How to set new boundaries in old relationships

How to set new boundaries in old relationships

How to set new boundaries in old relationships

Change is the only constant in life. Every relationship evolves over time, as does every individual. Our needs, wants and demands change; just like our expectations. And as we mature, we may feel the need to alter or reset our emotional boundaries in an attempt to maintain a healthy relationship.

New York-based psychologist Dr. Neha Mistry, through her latest Instagram post, has drawn attention to this critical but rarely talked about aspect of emotional bonding.

“As our wants and needs change over time, it makes sense that we want our relationships to evolve in that direction as well. Sometimes we don’t even recognize the changes in ourselves until something makes us say, ‘actually no, I want THIS now,’” she wrote in his post.

healthy relationshipCommunication is important to a healthy relationship. Image Courtesy: Shutterstock

She talks about the need to “set new boundaries in old relationships,” which is something people rarely do, because… well, love is often taken for granted. “When it comes to setting boundaries, most people generally have a hard time expressing their needs in current and past relationships. We let things flow, we let other things slide, we sweep recurring conflicts under the rug, etc. Not all relationships will have the ability to evolve and grow the way you want them to. Knowing this creates a lot of discomfort within us and therefore prevents us from communicating our needs,” shares Dr. Mistry.

What is the solution for a healthy relationship?
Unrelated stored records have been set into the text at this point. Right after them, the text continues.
-- ==== Sys2Proof/Machine/Operands.lean ====
section
/-! DEFINITION. The operand forms of 30_encoding rule R62 and the sprite origin of rule R142. -/

namespace Sys2Proof.Machine

/-- `zext_16(nnn)`: a jump or call target, or the new `I` (R62). -/
def zext16 (nnn : Imm12) : Word := nnn.setWidth 16

/-- The sprite origin column, `V[x] mod 64` (R142). -/
def State.xOrigin (s : State) (x : Reg) : Nat := (s.readV x).toNat % Config.displayW

/-- The sprite origin row, `V[y] mod 32` (R142). -/
def State.yOrigin (s : State) (y : Reg) : Nat := (s.readV y).toNat % Config.displayH

/-- All `rows` sprite rows `mem[I + row]` exist; no row is read when there are none (R46). -/
def State.spriteInMemory (s : State) (rows : Nat) : Bool := rows == 0 || inMemory s.i.toNat rows

end Sys2Proof.Machine
end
Communication! Just as you need to communicate your emotional boundaries at the beginning of a relationship, you need to convey your need to set new and improved boundaries.

You may feel uncomfortable, fearing that you might change things. But as the expert points out, you have to “overcome discomfort to reach our needs.”

She suggests that people do a “visualization practice.” What is that, you ask?

“You can consciously imagine what it would look like, sound like, etc. this conversation. It is very likely that a variety of bodily sensations will arise, some feel good, others confusing and even overwhelming, “adds the expert.

But it is important that you do.

healthy relationshipAt the end of the day, your happiness is in your hands. Image Courtesy: Shutterstock

Communication Tips for a Healthy Relationship

According to Dr. Mistry, here are some affirmations that can help you get your point across about resetting emotional boundaries in an existing relationship, without hurting your loved one:

1. “I know this is a different answer than in the past, but now I need…”

2. “It’s hard for me to say, but I’m learning to prioritize my mental health, and that’s why I now need to…”

3. “I have been reflecting on our relationship because it is important to me. While it pains me to say this, I can’t…”

4. “Our relationship has always been based on…. It’s hard for me to say this, but it doesn’t work for me anymore. I would appreciate it if we can…”

Just remember that you don’t necessarily have to wait for the perfect moment or feel safe sharing your emotional boundaries. Just do it to maintain a healthy relationship.